As for Star Trek, any series with episodes such as “Patterns of Force”, “Let that Be Your Last Battlefield”, and “A Taste for Armageddon” cannot claim to not have political stories. To argue there was no politics in Star Trek is ignorant at best and disingenuous at worst. At the same time, the politics of Star Trek and its successor series and movies prior to Star Trek: Discovery were different the two most recent series. Gene Roddenberry would never have said
To the extent that I was aware of the kind of toxic fandom, the anti-SJW, you know, sad little corner of fandom — you just disregard that. Sometimes you’re motivated to have things simply because it’s possibly going to piss off or provoke people who seem to have missed the memo about just what exactly “Star Trek” is and always has been all about.
But Michael Chabon, the Pulitzer Prize winning novelist hired to be show runner for Star Trek: Picard said exactly that. He didn’t think fans deserved respect for their thinking, only scorn if they failed to see what Chabon knew and thus what Star Trek was always about.
In his review of season one of Star Trek: Picard Andre Einherjar showed, in my opinion, a much deeper understanding of Star Trek (quote is at 4:12, but I recommend the entire video):
Star Trek didn’t judge you. It gave you the opportunity to see the error of your ways. As such, Star Trek of old was universal. It was universal. It no longer is.
When I first heard that in his review I changed it in my mind. I think of it as “Star Trek didn’t judge you. It invited you to judge yourself.” It invited you to judge knowing you would be judged by your yardstick.
Twenty years ago I didn’t understand why The Sopranos was such a big deal. When my roommate became a fan of Breaking Bad and Sons of Anarchy I didn’t get it. Breaking Bad as a classic tragedy, the downfall of a good man due to a fatal flaw, could have been interesting as a movie or short series focused on the tragedy. When it became, like the other two, a celebration of someone who wasn’t even an anti-hero, but a likable villain, I think the potential was lost.
That is why earlier this year I sought out and bought a copy of Star Trek II: The Wraith of Khan. I wanted, no in this time of covid and riots, needed to spend time with a lawful good party.
I recommend you do that do. Spend time with fiction that does not excuse your sin or justify them.
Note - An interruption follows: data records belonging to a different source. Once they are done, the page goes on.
-- ==== Sys2Proof/Decode.lean ====
section
/-! DEFINITION. The frame format of spec/30_encoding.md: the marker, the command-id map, the payload layouts and the
byte order of an F32 field, read one way by `decode` and written the other way by `encode`. `decode` is total on byte
lists and rejects by name. -/

namespace Sys2Proof

/-! ### The command-id map -/

/-- The marker `'!'` (R62). -/
def marker : Byte := 0x21

/-- The command id of each kind (R63). UNVERIFIED (assumption log 13): the spec's hex column is general knowledge. -/
def Kind.commandId : Kind → Byte
  | .button => 0x42
  | .color => 0x43
  | .quaternion => 0x51
  | .accelerometer => 0x41
  | .gyro => 0x47
  | .magnetometer => 0x4D
  | .location => 0x4C

/-- KIND_OF (41_dispatcher.md R122): `none` stands for its `raise UnknownEvent(Some(id))`. -/
def kindOf (id : Byte) : Option Kind :=
  if id = 0x42 then some .button
  else if id = 0x43 then some .color
  else if id = 0x51 then some .quaternion
  else if id = 0x41 then some .accelerometer
  else if id = 0x47 then some .gyro
  else if id = 0x4D then some .magnetometer
  else if id = 0x4C then some .location
  else none

/-- PAYLOAD_LEN (R121). -/
def Kind.payloadLen : Kind → Nat
  | .button => 2
  | .color => 3
  | .quaternion => 16
  | .accelerometer => 12
  | .gyro => 12
  | .magnetometer => 12
  | .location => 12

/-- FRAME_LEN: marker, command id, payload, checksum (R61, R121). -/
def Kind.frameLen (k : Kind) : Nat := 1 + 1 + k.payloadLen + 1

/-! ### Payload layouts -/

/-- Byte `i` of a payload whose length has already been checked: every caller stays below that length, so the 0 that
closes the function off is never seen. -/
def byteAt (pl : List Byte) (i : Nat) : Byte := pl.getD i 0

/-- The little-endian assembly of an F32 field: `b0` is bits [7:0], `b3` bits [31:24] (R71). -/
def f32OfBytes (b0 b1 b2 b3 : Byte) : Word32 :=
  b0.setWidth 32 ||| (b1.setWidth 32 <<< 8) ||| (b2.setWidth 32 <<< 16) ||| (b3.setWidth 32 <<< 24)

/-- The four bytes of an F32 field, lowest offset first (R71). -/
def f32Bytes (v : Word32) : List Byte :=
  [v.extractLsb' 0 8, v.extractLsb' 8 8, v.extractLsb' 16 8, v.extractLsb' 24 8]

/-- The F32 field at payload bytes `o .. o+3` (R71). -/
def f32At (pl : List Byte) (o : Nat) : Word32 :=
  f32OfBytes (byteAt pl o) (byteAt pl (o + 1)) (byteAt pl (o + 2)) (byteAt pl (o + 3))

/-- R66. -/
def ButtonOperands.ofBytes (pl : List Byte) : ButtonOperands := ⟨byteAt pl 0, byteAt pl 1⟩

def ButtonOperands.toBytes (o : ButtonOperands) : List Byte := [o.button, o.state]

/-- R67. -/
def ColorOperands.ofBytes (pl : List Byte) : ColorOperands := ⟨byteAt pl 0, byteAt pl 1, byteAt pl 2⟩

def ColorOperands.toBytes (o : ColorOperands) : List Byte := [o.red, o.green, o.blue]

/-- R68. -/
def QuaternionOperands.ofBytes (pl : List Byte) : QuaternionOperands :=
  ⟨f32At pl 0, f32At pl 4, f32At pl 8, f32At pl 12⟩

def QuaternionOperands.toBytes (o : QuaternionOperands) : List Byte :=
  f32Bytes o.x ++ f32Bytes o.y ++ f32Bytes o.z ++ f32Bytes o.w

/-- R69. -/
def VectorOperands.ofBytes (pl : List Byte) : VectorOperands := ⟨f32At pl 0, f32At pl 4, f32At pl 8⟩

def VectorOperands.toBytes (o : VectorOperands) : List Byte := f32Bytes o.x ++ f32Bytes o.y ++ f32Bytes o.z

/-- R70. -/
def LocationOperands.ofBytes (pl : List Byte) : LocationOperands := ⟨f32At pl 0, f32At pl 4, f32At pl 8⟩

def LocationOperands.toBytes (o : LocationOperands) : List Byte :=
  f32Bytes o.latitude ++ f32Bytes o.longitude ++ f32Bytes o.altitude

/-! ### Decoding -/

/-- The candidate of a kind whose payload has `len` bytes, from the bytes after its command id: whole when the checksum
byte is there, otherwise cut off (40_scanner.md R106). -/
def Candidate.ofBody {α : Type} (len : Nat) (fields : List Byte → α) (body : List Byte) : Candidate α :=
  match body.drop len with
  | [] => .cut body
  | checksum :: _ => .whole (fields (body.take len)) checksum

/-- The instruction of kind `k` whose bytes after the command id are `body`. -/
def decodeKind (k : Kind) (body : List Byte) : Instr :=
  match k with
  | .button => .button (.ofBody 2 ButtonOperands.ofBytes body)
  | .color => .color (.ofBody 3 ColorOperands.ofBytes body)
  | .quaternion => .quaternion (.ofBody 16 QuaternionOperands.ofBytes body)
  | .accelerometer => .accelerometer (.ofBody 12 VectorOperands.ofBytes body)
  | .gyro => .gyro (.ofBody 12 VectorOperands.ofBytes body)
  | .magnetometer => .magnetometer (.ofBody 12 VectorOperands.ofBytes body)
  | .location => .location (.ofBody 12 LocationOperands.ofBytes body)

/-- Decoding what follows a marker: the instruction and the bytes after its frame, or the `UnknownEvent` that
40_scanner.md R105 and 41_dispatcher.md R122 raise. -/
def decodeAfterMarker : List Byte → Except Error (Instr × List Byte)
  | [] => .error (.unknownEvent none)
  | id :: body =>
    match kindOf id with
    | none => .error (.unknownEvent (some id))
    | some k => .ok (decodeKind k body, body.drop (k.payloadLen + 1))

/-- Why a byte list is no frame. -/
inductive DecodeError where
  /-- it does not begin with the marker (R62): the marker search passes over such a byte -/
  | noMarker
  /-- it begins with the marker and has no legal command id (R75) -/
  | rejected (e : Error)
  deriving DecidableEq, Repr

/-- Decoding a byte list from its marker on. -/
def decode : List Byte → Except DecodeError (Instr × List Byte)
  | [] => .error .noMarker
  | m :: rest =>
    if m = marker then
      match decodeAfterMarker rest with
      | .ok r => .ok r
      | .error e => .error (.rejected e)
    else .error .noMarker

/-! ### Encoding -/

/-- The bytes after the command id. -/
def Candidate.body {α : Type} (toBytes : α → List Byte) : Candidate α → List Byte
  | .whole operands checksum => toBytes operands ++ [checksum]
  | .cut body => body

/-- The bytes of an instruction after its command id. -/
def Instr.body : Instr → List Byte
  | .button c => c.body ButtonOperands.toBytes
  | .color c => c.body ColorOperands.toBytes
  | .quaternion c => c.body QuaternionOperands.toBytes
  | .accelerometer c => c.body VectorOperands.toBytes
  | .gyro c => c.body VectorOperands.toBytes
  | .magnetometer c => c.body VectorOperands.toBytes
  | .location c => c.body LocationOperands.toBytes

/-- The frame format of R61: marker, command id, payload, checksum. -/
def encode (i : Instr) : List Byte := marker :: i.kind.commandId :: i.body

/-! ### Words numbered as spec/opcode_table.json numbers them -/

/-- The longest frame (R64). -/
def maxFrameLen : Nat := 19

/-- Frame byte `k` of the number `w`. The table's `match` and `fixed` number the first two frame bytes as one 16-bit
opcode with frame byte 0, the marker, in bits 15..8 and frame byte 1, the command id, in bits 7..0 (0x2142 is BUTTON,
R63); a later byte `k` is bits 8k+7..8k. DEDUCED (assumption log 7). -/
def tableByte (w k : Nat) : Byte :=
  if k = 0 then BitVec.ofNat 8 (w / 2 ^ 8)
  else if k = 1 then BitVec.ofNat 8 w
  else BitVec.ofNat 8 (w / 2 ^ (8 * k))

/-- The frame bytes of a table word, in buffer order, every bit above `nbits` zero. -/
def tableBytes (nbits w : Nat) : List Byte :=
  (List.range maxFrameLen).map (tableByte (w % 2 ^ nbits))

/-- The instruction the decoder reads from a table word. -/
def decodeTableWord (nbits w : Nat) : Option Instr :=
  match decode (tableBytes nbits w) with
  | .ok (i, _) => some i
  | .error _ => none

end Sys2Proof
end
Spend time with fiction, and real people, who do not judge you but invite you to judge yourself. Only when you find where you measure up to your own judgment, only when there are rooms inside your soul that are clean, are you ready to judge others.
You know… when I first saw “Space Seed” on TV, I sympathized with Khan Noonien Singh. And the movie only reinforced that.
Khan was *made*, by genetic engineering, then he and his people were cast out of human society. Yeah, they tried to conquer the world… that’s what they were created for. I can’t blame them for that; they didn’t have any say in how they were made. The Federation, descended from the civilization of that had created him had no place for his kind either.
He was a different aspect of Lawful Good, trying to do the best for his people in the face of adversity. More Moses than Lucifer, as I saw it.
I just looked up the word “tragic” before using it; it seems it doesn’t mean what I thought it did. But Khan wasn’t evil. He wasn’t even the bad guy. He was just screwed by fate.
So he was more Archilles, then?
And I can’t say I’ve thought about Khan that way, but not I need to think about it.